(PROBLEM STATEMENT):
What lines of the data below hold the string "BitVec"? Copy each one out.

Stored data
++++++

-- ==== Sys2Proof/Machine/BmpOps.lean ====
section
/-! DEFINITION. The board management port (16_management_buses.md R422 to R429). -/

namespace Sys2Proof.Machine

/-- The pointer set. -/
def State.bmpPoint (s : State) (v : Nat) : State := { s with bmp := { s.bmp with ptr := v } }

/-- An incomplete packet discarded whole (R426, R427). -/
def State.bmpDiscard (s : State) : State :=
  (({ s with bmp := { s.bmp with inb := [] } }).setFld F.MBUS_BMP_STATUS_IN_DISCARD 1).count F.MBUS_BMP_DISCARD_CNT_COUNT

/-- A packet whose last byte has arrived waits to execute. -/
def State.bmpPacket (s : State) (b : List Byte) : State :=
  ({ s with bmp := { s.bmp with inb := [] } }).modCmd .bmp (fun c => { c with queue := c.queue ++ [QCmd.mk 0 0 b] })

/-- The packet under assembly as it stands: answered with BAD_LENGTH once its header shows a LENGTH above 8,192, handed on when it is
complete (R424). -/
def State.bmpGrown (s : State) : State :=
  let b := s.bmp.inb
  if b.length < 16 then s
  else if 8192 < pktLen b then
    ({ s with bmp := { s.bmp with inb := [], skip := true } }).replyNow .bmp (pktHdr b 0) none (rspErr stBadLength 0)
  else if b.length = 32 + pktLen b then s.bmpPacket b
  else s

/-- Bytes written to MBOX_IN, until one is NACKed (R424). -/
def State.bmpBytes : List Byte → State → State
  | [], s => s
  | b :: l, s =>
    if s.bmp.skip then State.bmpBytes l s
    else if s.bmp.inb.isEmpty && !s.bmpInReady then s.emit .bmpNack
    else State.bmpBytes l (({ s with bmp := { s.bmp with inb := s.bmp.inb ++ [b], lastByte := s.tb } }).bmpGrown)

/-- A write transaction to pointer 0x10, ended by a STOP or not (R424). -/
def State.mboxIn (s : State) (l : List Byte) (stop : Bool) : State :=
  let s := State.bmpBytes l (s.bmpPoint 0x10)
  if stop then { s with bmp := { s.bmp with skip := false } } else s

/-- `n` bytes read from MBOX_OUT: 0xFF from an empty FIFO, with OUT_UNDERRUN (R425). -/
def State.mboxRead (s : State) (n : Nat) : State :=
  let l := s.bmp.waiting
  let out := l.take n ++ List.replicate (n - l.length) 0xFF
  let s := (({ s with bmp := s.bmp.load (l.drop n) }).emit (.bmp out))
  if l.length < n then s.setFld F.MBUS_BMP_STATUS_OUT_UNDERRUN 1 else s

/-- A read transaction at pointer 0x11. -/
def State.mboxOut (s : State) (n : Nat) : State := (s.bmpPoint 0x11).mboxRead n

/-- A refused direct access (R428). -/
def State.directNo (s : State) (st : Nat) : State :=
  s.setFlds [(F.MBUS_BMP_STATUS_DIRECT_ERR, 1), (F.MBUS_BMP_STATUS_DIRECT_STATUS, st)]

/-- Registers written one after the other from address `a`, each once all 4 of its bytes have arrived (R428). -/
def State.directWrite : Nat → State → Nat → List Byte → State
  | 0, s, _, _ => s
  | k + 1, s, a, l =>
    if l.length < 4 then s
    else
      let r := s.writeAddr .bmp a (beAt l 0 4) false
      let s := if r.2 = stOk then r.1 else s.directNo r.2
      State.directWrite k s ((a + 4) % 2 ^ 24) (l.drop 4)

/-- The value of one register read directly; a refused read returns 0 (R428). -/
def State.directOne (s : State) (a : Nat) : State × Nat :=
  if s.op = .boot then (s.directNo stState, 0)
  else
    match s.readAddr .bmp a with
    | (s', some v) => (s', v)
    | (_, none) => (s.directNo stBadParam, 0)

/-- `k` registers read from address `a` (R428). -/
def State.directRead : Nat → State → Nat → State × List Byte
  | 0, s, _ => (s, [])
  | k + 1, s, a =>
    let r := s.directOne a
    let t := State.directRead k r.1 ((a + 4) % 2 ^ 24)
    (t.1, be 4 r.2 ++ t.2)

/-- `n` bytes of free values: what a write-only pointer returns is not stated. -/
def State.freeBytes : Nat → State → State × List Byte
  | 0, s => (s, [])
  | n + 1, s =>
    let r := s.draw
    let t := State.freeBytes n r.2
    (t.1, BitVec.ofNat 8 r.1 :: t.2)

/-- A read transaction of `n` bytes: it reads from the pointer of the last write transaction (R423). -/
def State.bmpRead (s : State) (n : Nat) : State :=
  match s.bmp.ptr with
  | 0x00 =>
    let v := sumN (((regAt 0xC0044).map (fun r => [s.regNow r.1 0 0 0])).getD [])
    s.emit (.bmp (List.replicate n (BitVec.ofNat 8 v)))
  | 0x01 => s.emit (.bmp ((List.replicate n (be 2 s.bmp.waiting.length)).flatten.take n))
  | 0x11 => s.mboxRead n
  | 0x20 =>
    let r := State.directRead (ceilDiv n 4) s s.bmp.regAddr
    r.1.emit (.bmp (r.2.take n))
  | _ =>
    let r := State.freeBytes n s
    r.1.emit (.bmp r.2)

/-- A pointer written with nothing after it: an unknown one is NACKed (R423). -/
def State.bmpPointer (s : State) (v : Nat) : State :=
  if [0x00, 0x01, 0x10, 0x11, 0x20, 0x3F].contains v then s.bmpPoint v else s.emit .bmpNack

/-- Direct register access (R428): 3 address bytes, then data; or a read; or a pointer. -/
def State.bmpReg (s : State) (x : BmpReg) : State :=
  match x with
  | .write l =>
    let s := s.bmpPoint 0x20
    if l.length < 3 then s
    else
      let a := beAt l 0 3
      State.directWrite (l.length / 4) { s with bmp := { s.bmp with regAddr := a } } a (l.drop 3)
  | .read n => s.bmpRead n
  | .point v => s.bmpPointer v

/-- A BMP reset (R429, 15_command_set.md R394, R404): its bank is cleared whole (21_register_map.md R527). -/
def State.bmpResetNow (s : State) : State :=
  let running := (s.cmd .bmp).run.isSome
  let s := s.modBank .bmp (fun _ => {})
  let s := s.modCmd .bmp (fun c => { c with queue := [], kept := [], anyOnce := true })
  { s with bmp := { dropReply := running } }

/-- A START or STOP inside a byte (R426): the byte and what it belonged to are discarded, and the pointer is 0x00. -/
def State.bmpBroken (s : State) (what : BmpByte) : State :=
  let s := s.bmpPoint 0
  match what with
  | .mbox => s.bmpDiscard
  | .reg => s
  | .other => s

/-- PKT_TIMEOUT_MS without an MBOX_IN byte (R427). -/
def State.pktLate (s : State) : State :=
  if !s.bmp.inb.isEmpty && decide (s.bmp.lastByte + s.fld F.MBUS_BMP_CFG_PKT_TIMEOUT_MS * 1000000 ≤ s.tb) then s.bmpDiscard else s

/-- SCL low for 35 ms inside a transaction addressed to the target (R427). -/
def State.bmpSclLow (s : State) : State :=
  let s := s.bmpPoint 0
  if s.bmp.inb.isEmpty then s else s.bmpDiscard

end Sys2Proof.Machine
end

++++++

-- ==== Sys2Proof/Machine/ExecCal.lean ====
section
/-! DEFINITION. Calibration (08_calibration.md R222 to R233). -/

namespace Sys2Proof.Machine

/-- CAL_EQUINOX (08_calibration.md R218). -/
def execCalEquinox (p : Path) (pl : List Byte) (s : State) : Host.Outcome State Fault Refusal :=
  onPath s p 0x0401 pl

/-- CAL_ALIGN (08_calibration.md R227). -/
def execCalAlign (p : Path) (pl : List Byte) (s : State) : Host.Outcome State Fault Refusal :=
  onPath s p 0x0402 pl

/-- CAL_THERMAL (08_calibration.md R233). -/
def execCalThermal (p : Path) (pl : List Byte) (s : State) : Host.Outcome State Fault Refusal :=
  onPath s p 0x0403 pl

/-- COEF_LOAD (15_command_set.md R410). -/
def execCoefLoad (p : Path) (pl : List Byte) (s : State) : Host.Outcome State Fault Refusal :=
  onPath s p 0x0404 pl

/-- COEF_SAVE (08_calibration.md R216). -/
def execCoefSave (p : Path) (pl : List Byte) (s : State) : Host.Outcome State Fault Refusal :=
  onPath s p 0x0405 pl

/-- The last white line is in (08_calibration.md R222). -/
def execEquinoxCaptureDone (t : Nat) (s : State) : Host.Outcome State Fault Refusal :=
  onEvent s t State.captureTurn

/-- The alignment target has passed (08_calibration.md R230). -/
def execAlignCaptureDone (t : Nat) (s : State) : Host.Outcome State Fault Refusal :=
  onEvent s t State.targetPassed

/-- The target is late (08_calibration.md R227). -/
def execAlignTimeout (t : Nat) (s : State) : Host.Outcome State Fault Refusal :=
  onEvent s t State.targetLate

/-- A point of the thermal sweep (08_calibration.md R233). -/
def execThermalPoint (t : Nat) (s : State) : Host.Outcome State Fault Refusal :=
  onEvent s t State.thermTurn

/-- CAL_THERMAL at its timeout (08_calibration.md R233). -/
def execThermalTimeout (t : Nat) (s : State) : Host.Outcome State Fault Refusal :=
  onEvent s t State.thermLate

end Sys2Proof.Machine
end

++++++

(TASK ANSWER):
    (t.1, BitVec.ofNat 8 r.1 :: t.2)
    s.emit (.bmp (List.replicate n (BitVec.ofNat 8 v)))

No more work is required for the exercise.